Active monitoring of health outcomes after COVID-19 vaccination provides early detection of rare outcomes post-licensure. We evaluated health outcomes following bivalent COVID-19 Pfizer-BioNTech (BNT162b2) and Moderna (mRNA-1273.222) vaccination in the United States.

METHODS

Multiple health outcomes were monitored monthly from August 2022 to July 2023 in four administrative claims databases (CVS Health, Carelon Research, Optum, and Medicare). The study included individuals 6 months and older who received a bivalent COVID-19 BNT162b2 or mRNA-1273.222 vaccination during the study period and met a minimum continuous enrollment requirement in a medical insurance plan prior to COVID-19 vaccination. Descriptive analyses monitored counts of vaccinations, outcomes, and concomitant COVID-19 and influenza vaccination. Maximized Sequential Probability Ratio Testing (MaxSPRT) tested for elevations in the observed incidence rate of outcomes post-vaccination compared to annual historical rates estimated from 2019 or 2020, adjusted for claims delay in the observed rate.

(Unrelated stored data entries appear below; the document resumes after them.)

/-! ### The commands, one rule each -/

/-- 40_mask_builder.md R100. -/
def Obligations.SinglebitSetsOneBit : Prop :=
  (∀ a b c : Word, decode (c ++ b ++ a ++ 0x01#32) = .ok (.singlebit b.toNat)) ∧
  ∀ (index : Nat) (s : State),
    (index < 32 → ∃ r : Word,
      exec (.singlebit index) s = .next { s with pending := .ok r [], phase := .busy } ∧
      ∀ k, r.getLsbD k = decide (k = index)) ∧
    (32 ≤ index →
      exec (.singlebit index) s = .next { s with pending := .err .indexOutOfRange, phase := .busy })

/-- 40_mask_builder.md R103. -/
def Obligations.RunmaskSetsTheLowestBits : Prop :=
  (∀ a b c : Word, decode (c ++ b ++ a ++ 0x02#32) = .ok (.runmask b.toNat)) ∧
  ∀ (count : Nat) (s : State),
    (count ≤ 32 → ∃ r : Word,
      exec (.runmask count) s = .next { s with pending := .ok r [], phase := .busy } ∧
      ∀ k, r.getLsbD k = decide (k < count)) ∧
    (32 < count →
      exec (.runmask count) s = .next { s with pending := .err .invalidRunLength, phase := .busy })

/-- 40_mask_builder.md R106. -/
def Obligations.RangemaskSetsTheInclusiveRange : Prop :=
  (∀ a b c : Word, decode (c ++ b ++ a ++ 0x03#32) = .ok (.rangemask b.toNat c.toNat)) ∧
  ∀ (lo hi : Nat) (s : State),
    (lo ≤ hi → hi < 32 → ∃ r : Word,
      exec (.rangemask lo hi) s = .next { s with pending := .ok r [], phase := .busy } ∧
      ∀ k, r.getLsbD k = decide (lo ≤ k ∧ k ≤ hi)) ∧
    (32 ≤ lo ∨ 32 ≤ hi ∨ hi < lo →
      exec (.rangemask lo hi) s = .next { s with pending := .err .indexOutOfRange, phase := .busy })

/-- 41_bit_accessor.md R120. -/
def Obligations.GetbitReadsOneBit : Prop :=
  (∀ a b c : Word, decode (c ++ b ++ a ++ 0x04#32) = .ok (.getbit a b.toNat)) ∧
  ∀ (w : Word) (index : Nat) (s : State),
    (index < 32 →
      exec (.getbit w index) s =
        .next { s with pending := .ok (if w.getLsbD index then 1 else 0) [], phase := .busy }) ∧
    (32 ≤ index →
      exec (.getbit w index) s = .next { s with pending := .err .indexOutOfRange, phase := .busy })

/-- 41_bit_accessor.md R122. -/
def Obligations.SetbitSetsOneBitOfTheWord : Prop :=
  (∀ a b c : Word, decode (c ++ b ++ a ++ 0x05#32) = .ok (.setbit a b.toNat)) ∧
  ∀ (w : Word) (index : Nat) (s : State),
    (index < 32 → ∃ r : Word,
      exec (.setbit w index) s = .next { s with pending := .ok r [], phase := .busy } ∧
      ∀ k, r.getLsbD k = (w.getLsbD k || decide (k = index))) ∧
    (32 ≤ index →
      exec (.setbit w index) s = .next { s with pending := .err .indexOutOfRange, phase := .busy })

/-- 41_bit_accessor.md R124. -/
def Obligations.ClearbitClearsOneBitOfTheWord : Prop :=
  (∀ a b c : Word, decode (c ++ b ++ a ++ 0x06#32) = .ok (.clearbit a b.toNat)) ∧
  ∀ (w : Word) (index : Nat) (s : State),
    (index < 32 → ∃ r : Word,
      exec (.clearbit w index) s = .next { s with pending := .ok r [], phase := .busy } ∧
      ∀ k, r.getLsbD k = (w.getLsbD k && !decide (k = index))) ∧
    (32 ≤ index →
      exec (.clearbit w index) s = .next { s with pending := .err .indexOutOfRange, phase := .busy })

/-- 41_bit_accessor.md R126. -/
def Obligations.TogglebitInvertsOneBitOfTheWord : Prop :=
  (∀ a b c : Word, decode (c ++ b ++ a ++ 0x07#32) = .ok (.togglebit a b.toNat)) ∧
  ∀ (w : Word) (index : Nat) (s : State),
    (index < 32 → ∃ r : Word,
      exec (.togglebit w index) s = .next { s with pending := .ok r [], phase := .busy } ∧
      ∀ k, r.getLsbD k = Bool.xor (w.getLsbD k) (decide (k = index))) ∧
    (32 ≤ index →
      exec (.togglebit w index) s = .next { s with pending := .err .indexOutOfRange, phase := .busy })

/-- 42_popcount.md R140: the result is the number of i in [0, 31] with `A[i] == 1`. -/
def Obligations.PopcountCountsTheSetBits : Prop :=
  (∀ a b c : Word, decode (c ++ b ++ a ++ 0x08#32) = .ok (.popcount a)) ∧
  ∀ (w : Word) (s : State), ∃ r : Word,
    exec (.popcount w) s = .next { s with pending := .ok r [], phase := .busy } ∧
    r.toNat = ((Finset.range 32).filter (fun i => w.getLsbD i = true)).card
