theorem acceptCommand_keeps_script {b : Beat} {s t : State} (h : acceptCommand b s = .next t) : t.script = s.script := by
  obtain ⟨n, -, -, hc⟩ | ⟨-, hc⟩ := acceptCommand_cases b s <;>
  · rw [hc] at h
    cases h
    rfl

/-- A step uses up the inputs of its edge and no others. -/
theorem step_script {s t : State} (h : step s = .next t) : t.script = s.script.tail := by
  obtain rfl | ⟨-, h⟩ := step_next_cases h
  · rfl
  obtain ⟨-, haccept⟩ | ⟨-, rfl⟩ | ⟨-, rfl⟩ | ⟨-, rfl⟩ | ⟨-, -, rfl⟩ | ⟨-, rfl⟩ := channelEdge_next_cases h
  · exact acceptCommand_keeps_script (s := advance s) haccept
  · exact collectBeat_script _ _
  all_goals rfl

/-- The quiet edge offers the beat that is owed. -/
theorem keepsHold_quietEdge (s : State) : keepsHold (quietEdge s) s = true :=
  (keepsHold_iff _ s).mpr fun b hb => by simp [quietEdge, hb]

/-- With the host's inputs used up, the next edge is the quiet one. -/
theorem step_eq_channelEdge_quietEdge {s : State} (h : s.script = []) :
    step s = channelEdge (quietEdge s) { s with draw := s.draw + 1 } := by
  have hhold : keepsHold (quietEdge s) { s with draw := s.draw + 1 } = true := keepsHold_quietEdge s
  rw [step_nil h, clockEdge, hhold]
  rfl

/-- Settles O50: an edge goes on unless its hold is broken, and the quiet edge breaks none, takes no response and ends the
BUSY phase. -/
theorem stepStopsOnlyOnABrokenHold : Obligations.StepStopsOnlyOnABrokenHold := by
  refine ⟨fun s e rest hscript => ?anyEdge, fun s hscript => ?quiet⟩
  case anyEdge =>
    have hbroken : (∃ b, s.offered = some b ∧ (e.reqValid = false ∨ e.reqData ≠ b)) ↔
        keepsHold e { s with script := rest, draw := s.draw + 1 } = false :=
      (keepsHold_eq_false_iff e s).symm
    rw [hbroken, step_cons hscript]
    obtain ⟨hgoes, t, ht⟩ | ⟨hrst, hhold, hrefused⟩ :=
      clockEdge_next_or_refused e { s with script := rest, draw := s.draw + 1 }
    · rw [ht]
      refine ⟨nofun, iff_of_false nofun ?_, nofun⟩
      rintro ⟨hrst, hhold⟩
      simp [hrst, hhold] at hgoes
    · rw [hrefused]
      exact ⟨nofun, iff_of_true ⟨_, rfl⟩ ⟨hrst, hhold⟩, fun _ h => (Host.Outcome.refused.inj h).symm⟩
  case quiet =>
    have hstep := step_eq_channelEdge_quietEdge hscript
    obtain ⟨t, ht⟩ := channelEdge_next (quietEdge s) { s with draw := s.draw + 1 }
    have hnext := hstep.trans ht
    refine ⟨t, hnext, ?script, ?log, fun hbusy => ?busy, fun hrespond => ?respond⟩
    case script => rw [step_script hnext, hscript, List.tail_nil]
    case log =>
      obtain hlog | ⟨-, -, -, hready, -⟩ := onlyAcceptedResponsesAreDelivered s t hnext
      · exact hlog
      · simp [currentEdge, hscript, quietEdge] at hready
    case busy =>
      cases ht.symm.trans (channelEdge_of_busy (quietEdge s) hbusy)
      rfl
    case respond =>
      cases ht.symm.trans (channelEdge_of_respond (quietEdge s) hrespond)
      exact ⟨hrespond, rfl⟩

end Sys2Proof.Machine
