-- ==== Sys2Proof/Decode.lean ====
section
/-! DEFINITION. Command words to commands and back (30_encoding.md R75 to R79). The decoder checks the opcode; the immediate is checked by the command itself, second, as R235 orders the checks. -/

namespace Sys2Proof

/-- `cmd[15:8]` (R75). -/
def opField (cmd : BitVec 16) : Byte := cmd.extractLsb' 8 8

/-- `cmd[7:0]` (R75). -/
def immField (cmd : BitVec 16) : Byte := cmd.extractLsb' 0 8

/-- The opcode map (R77). An opcode outside it is rejected by the name of its cause (R79, R231). -/
def decodeCommand (c : Command) : Except Cause Instr :=
  let imm8 := immField c.cmd
  match (opField c.cmd).toNat with
  | 0x01 => .ok (.reset imm8)
  | 0x02 => .ok (.push imm8)
  | 0x03 => .ok (.decode imm8 c.dwin)
  | 0x04 => .ok (.rdreg imm8)
  | 0x10 => .ok (.aqi25 imm8 c.din64)
  | 0x11 => .ok (.aqi10 imm8 c.din64)
  | _    => .error .unknownOpcode

/-- The opcode of a command (R77). -/
def Instr.opcode : Instr → Byte
  | .reset _    => 0x01
  | .push _     => 0x02
  | .decode _ _ => 0x03
  | .rdreg _    => 0x04
  | .aqi25 _ _  => 0x10
  | .aqi10 _ _  => 0x11

/-- The immediate of a command (R78). -/
def Instr.imm : Instr → Byte
  | .reset imm8   => imm8
  | .push b       => b
  | .decode n _   => n
  | .rdreg r      => r
  | .aqi25 imm8 _ => imm8
  | .aqi10 imm8 _ => imm8

/-- The value on `din64` (R76). DESIGN CHOICE, safe: 0 where the command does not read the port, whose value the spec leaves open (log entry 1). -/
def Instr.din64 : Instr → Bits64
  | .aqi25 _ x  => x
  | .aqi10 _ x  => x
  | .reset _    => 0
  | .push _     => 0
  | .decode _ _ => 0
  | .rdreg _    => 0

/-- The value on `dwin` (R76). DESIGN CHOICE, safe: 0 where the command does not read the port, whose value the spec leaves open (log entry 1). -/
def Instr.dwin : Instr → BitVec 256
  | .decode _ x => x
  | .reset _    => 0
  | .push _     => 0
  | .rdreg _    => 0
  | .aqi25 _ _  => 0
  | .aqi10 _ _  => 0

/-- A command's transaction: its word, with its operand port values (R75, R76, R84). -/
def encode (i : Instr) : Command :=
  { cmd := i.opcode ++ i.imm, din64 := i.din64, dwin := i.dwin }

/-- The command that the decoder reads from a 16-bit command word with both operand ports 0, for the host's probe of the opcode table. -/
def decodeTableWord (nbits w : Nat) : Option Instr :=
  if nbits = 16 ∧ w < 65536 then
    match decodeCommand { cmd := BitVec.ofNat 16 w, din64 := 0, dwin := 0 } with
    | .ok i    => some i
    | .error _ => none
  else none

end Sys2Proof
end

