-- ==== Sys2Proof/Certificates/Slice0/Obligations.lean ====
section
/-! DEFINITION. The statements for the provers. Each docstring names the rules of spec/ it formalises. -/

open Sys2Proof Sys2Proof.Machine

/-! ### Encodings -/

/-- R75, R77, R84: the encoding of a command, with its operand port values, decodes to that command, at every operand value. -/
def Obligations.EncodedCommandDecodes : Prop :=
  ∀ i : Instr, decodeCommand (encode i) = .ok i

/-- R75, R76: a command that decodes is encoded by the word it came from, and took its port operand from the port it is listed for. -/
def Obligations.DecodedCommandEncodes : Prop :=
  ∀ (c : Command) (i : Instr), decodeCommand c = .ok i →
    (encode i).cmd = c.cmd ∧
    (match i with
     | .decode _ x => x = c.dwin
     | .aqi25 _ x  => x = c.din64
     | .aqi10 _ x  => x = c.din64
     | .reset _    => True
     | .push _     => True
     | .rdreg _    => True)

/-- R77: each opcode of the map names its command, and every other opcode is rejected. -/
def Obligations.OpcodeMap : Prop :=
  ∀ (op imm8 : Byte) (x : Bits64) (v : BitVec 256),
    decodeCommand ⟨0x01#8 ++ imm8, x, v⟩ = .ok (.reset imm8) ∧
    decodeCommand ⟨0x02#8 ++ imm8, x, v⟩ = .ok (.push imm8) ∧
    decodeCommand ⟨0x03#8 ++ imm8, x, v⟩ = .ok (.decode imm8 v) ∧
    decodeCommand ⟨0x04#8 ++ imm8, x, v⟩ = .ok (.rdreg imm8) ∧
    decodeCommand ⟨0x10#8 ++ imm8, x, v⟩ = .ok (.aqi25 imm8 x) ∧
    decodeCommand ⟨0x11#8 ++ imm8, x, v⟩ = .ok (.aqi10 imm8 x) ∧
    (op ∉ [0x01#8, 0x02#8, 0x03#8, 0x04#8, 0x10#8, 0x11#8] →
      decodeCommand ⟨op ++ imm8, x, v⟩ = .error .unknownOpcode)

/-- R77, R78, 95_test_vectors.md: words written out in the spec decode to the commands they stand for. -/
def Obligations.SpecWordsDecode : Prop :=
  decodeTableWord 16 0x0100 = some (.reset 0) ∧
  decodeTableWord 16 0x0261 = some (.push 0x61) ∧
  decodeTableWord 16 0x0320 = some (.decode 32 0) ∧
  decodeTableWord 16 0x043F = some (.rdreg 0x3F) ∧
  decodeTableWord 16 0x1000 = some (.aqi25 0 0) ∧
  decodeTableWord 16 0x1100 = some (.aqi10 0 0) ∧
  decodeTableWord 16 0x0542 = none

/-- R79: the commands with a legal immediate are exactly those whose word has no cause. -/
def Obligations.WellFormedIffNoCause : Prop :=
  ∀ i : Instr, i.wf = true ↔ wordCauseCode (encode i).cmd = none

/-! ### The step -/

/-- R65, R61: a step performs the oldest command, taken off the port's queue, as exec does; nothing else happens around it. -/
def Obligations.StepRunsDecodedCommand : Prop :=
  ∀ (s : State) (c : Command) (rest : List Input) (i : Instr),
    romWf s.rom = true → s.inputs = .command c :: rest → decodeCommand c = .ok i →
    step s = exec i { s with inputs := rest }

/-- R233 with R231, R235: an illegal command word sets ILL, records its cause in ILLC, answers `{0, cause, 0}`, and nothing else changes. -/
def Obligations.IllegalWordRaises : Prop :=
  ∀ (s : State) (c : Command) (rest : List Input) (k : BitVec 3),
    romWf s.rom = true → s.inputs = .command c :: rest → wordCauseCode c.cmd = some k →
    step s = .next { s with
      inputs := rest
      status := { s.status with ill := true, illc := k }
      trace := s.trace ++ [.response { ok := false, cause := k, data := 0 }] }

/-- R80, R41, R42: a legal command word, with room in the window, completes with exactly one response, `ok`, after any frames. -/
def Obligations.LegalWordAnswersOk : Prop :=
  ∀ (s : State) (c : Command) (rest : List Input),
    romWf s.rom = true → s.inputs = .command c :: rest → s.len.toNat < 32 → wordCauseCode c.cmd = none →
    ∃ (t : State) (fs : List Frame) (data : BitVec 248),
      step s = .next t ∧ t.inputs = rest ∧
      t.trace = s.trace ++ fs.map (fun f => .frame f.pack) ++ [.response { ok := true, cause := 0, data := data }]

/-- R271, R192: with nothing at the command port a step changes nothing. -/
def Obligations.IdleStepChangesNothing : Prop :=
  ∀ s : State, romWf s.rom = true → s.inputs = [] → step s = .next s

/-- R270, R36: after a power-on every register has its reset value, every window byte reads 0 through RDREG, the ROMs are unchanged and nothing is delivered. The window bytes themselves are free (log entry 6). -/
def Obligations.PowerOnResets : Prop :=
  ∀ (s : State) (rest : List Input), romWf s.rom = true → s.inputs = .powerOn :: rest →
    ∃ t : State, step s = .next t ∧ t.len = 0 ∧ t.need = 32 ∧ t.status.word = 0 ∧
      t.frameCnt = 0 ∧ t.skipCnt = 0 ∧ t.byteCnt = 0 ∧ t.rom = s.rom ∧ t.inputs = rest ∧ t.trace = s.trace ∧
      ∀ i : Fin 32, readReg t (.buf i) = 0

/-- R151: a table set that breaks the conditions is refused, whatever is asked of the block. -/
def Obligations.IllFormedTablesRefused : Prop :=
  ∀ s : State, romWf s.rom = false → step s = .refused .illFormedTables

/-- R151 spelled out: the configuration check accepts exactly the table sets whose entries are finite and ascend as the rule says, with the two fixed bounds. That the bounds are compared as numbers, so that -0.0 is a lowest bound of 0, is the model's choice (log entry 8). -/
def Obligations.ConfigurationCheck : Prop :=
  ∀ rom : Rom, romWf rom = true ↔
    (∀ t ∈ [rom.bp25, rom.bp10, rom.idx], ∀ i : Fin 7,
      (F64.ofBits t[i].low).isFinite = true ∧ (F64.ofBits t[i].high).isFinite = true ∧
      lt64 (F64.ofBits t[i].low) (F64.ofBits t[i].high) = true ∧
      ∀ j : Fin 7, j.val = i.val + 1 → lt64 (F64.ofBits t[i].high) (F64.ofBits t[j].low) = true) ∧
    (∃ z, F64.ofBits rom.idx[0].low = .fin z 0) ∧
    F64.ofBits rom.idx[6].high = .fin false (500 * 2 ^ 1074)

/-- R36, R270: the reset values, in the state the block starts from and after each of the two sources of reset, which leave the ROMs as they are. -/
def Obligations.ResetValues : Prop :=
  let values (t : State) : Prop :=
    t.len = 0 ∧ t.need = 32 ∧ t.status.word = 0x00000000 ∧ t.frameCnt = 0 ∧ t.skipCnt = 0 ∧ t.byteCnt = 0 ∧
    ∀ i : Fin 32, readReg t (.buf i) = 0
  values State.reset ∧
  ∀ s : State,
    (∃ t, exec (.reset 0) s = .next t ∧ values t ∧ t.rom = s.rom) ∧
    (∃ t, runInput .powerOn s = .next t ∧ values t ∧ t.rom = s.rom)

/-! ### RESET and RDREG -/

/-- R210: a legal RESET writes exactly the reset registers and answers `{1, 0, 0}`; with a non-zero immediate nothing is reset and cause 2 is raised. -/
def Obligations.ResetCommand : Prop :=
  ∀ (s : State) (imm8 : Byte),
    exec (.reset 0) s = .next { s with
      len := 0
      need := 32
      status := { ill := false, mal := false, frm := false, skp := 0, illc := 0 }
      frameCnt := 0
      skipCnt := 0
      byteCnt := 0
      trace := s.trace ++ [.response { ok := true, cause := 0, data := 0 }] } ∧
    (imm8 ≠ 0#8 → exec (.reset imm8) s = .next { s with
      status := { s.status with ill := true, illc := 2 }
      trace := s.trace ++ [.response { ok := false, cause := 2, data := 0 }] })

/-- R211, R32, R33: RDREG answers the register its number names, zero-extended, a window byte at or beyond LEN as 0; an unassigned number raises cause 3; nothing else changes. -/
def Obligations.RdregCommand : Prop :=
  ∀ (s : State) (r : Byte),
    let answers (v : U32) : Prop :=
      exec (.rdreg r) s =
        .next { s with trace := s.trace ++ [.response { ok := true, cause := 0, data := v.setWidth 248 }] }
    if r = 0x00 then answers s.status.word
    else if r = 0x01 then answers (s.len.setWidth 32)
    else if r = 0x02 then answers (s.need.setWidth 32)
    else if r = 0x03 then answers s.frameCnt
    else if r = 0x04 then answers s.skipCnt
    else if r = 0x05 then answers s.byteCnt
    else if h : 0x20 ≤ r.toNat ∧ r.toNat ≤ 0x3F then
      answers (if r.toNat - 0x20 < s.len.toNat then (s.buf[r.toNat - 0x20]'(by omega)).setWidth 32 else 0)
    else exec (.rdreg r) s = .next { s with
      status := { s.status with ill := true, illc := 3 }
      trace := s.trace ++ [.response { ok := false, cause := 3, data := 0 }] }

Where case counts permitted, historical rates were standardized by age and/or sex for all persons, and race and/or nursing home residency status for Medicare persons only.

RESULTS

Overall, 13.9 million individuals 6 months and older received a bivalent COVID-19 vaccine. A statistical signal occurred for two outcomes in one database (significance level of 1%): anaphylaxis following both bivalent COVID-19 vaccines in persons 18-64 years and myocarditis/pericarditis following bivalent BNT162b2 vaccines in individuals 18-35 years. Among 642 142 vaccinated children 6 months-17 years, no signals were identified.

CONCLUSIONS

Results were consistent with published COVID-19 vaccine safety studies and support the safety profile of bivalent COVID-19 mRNA vaccines.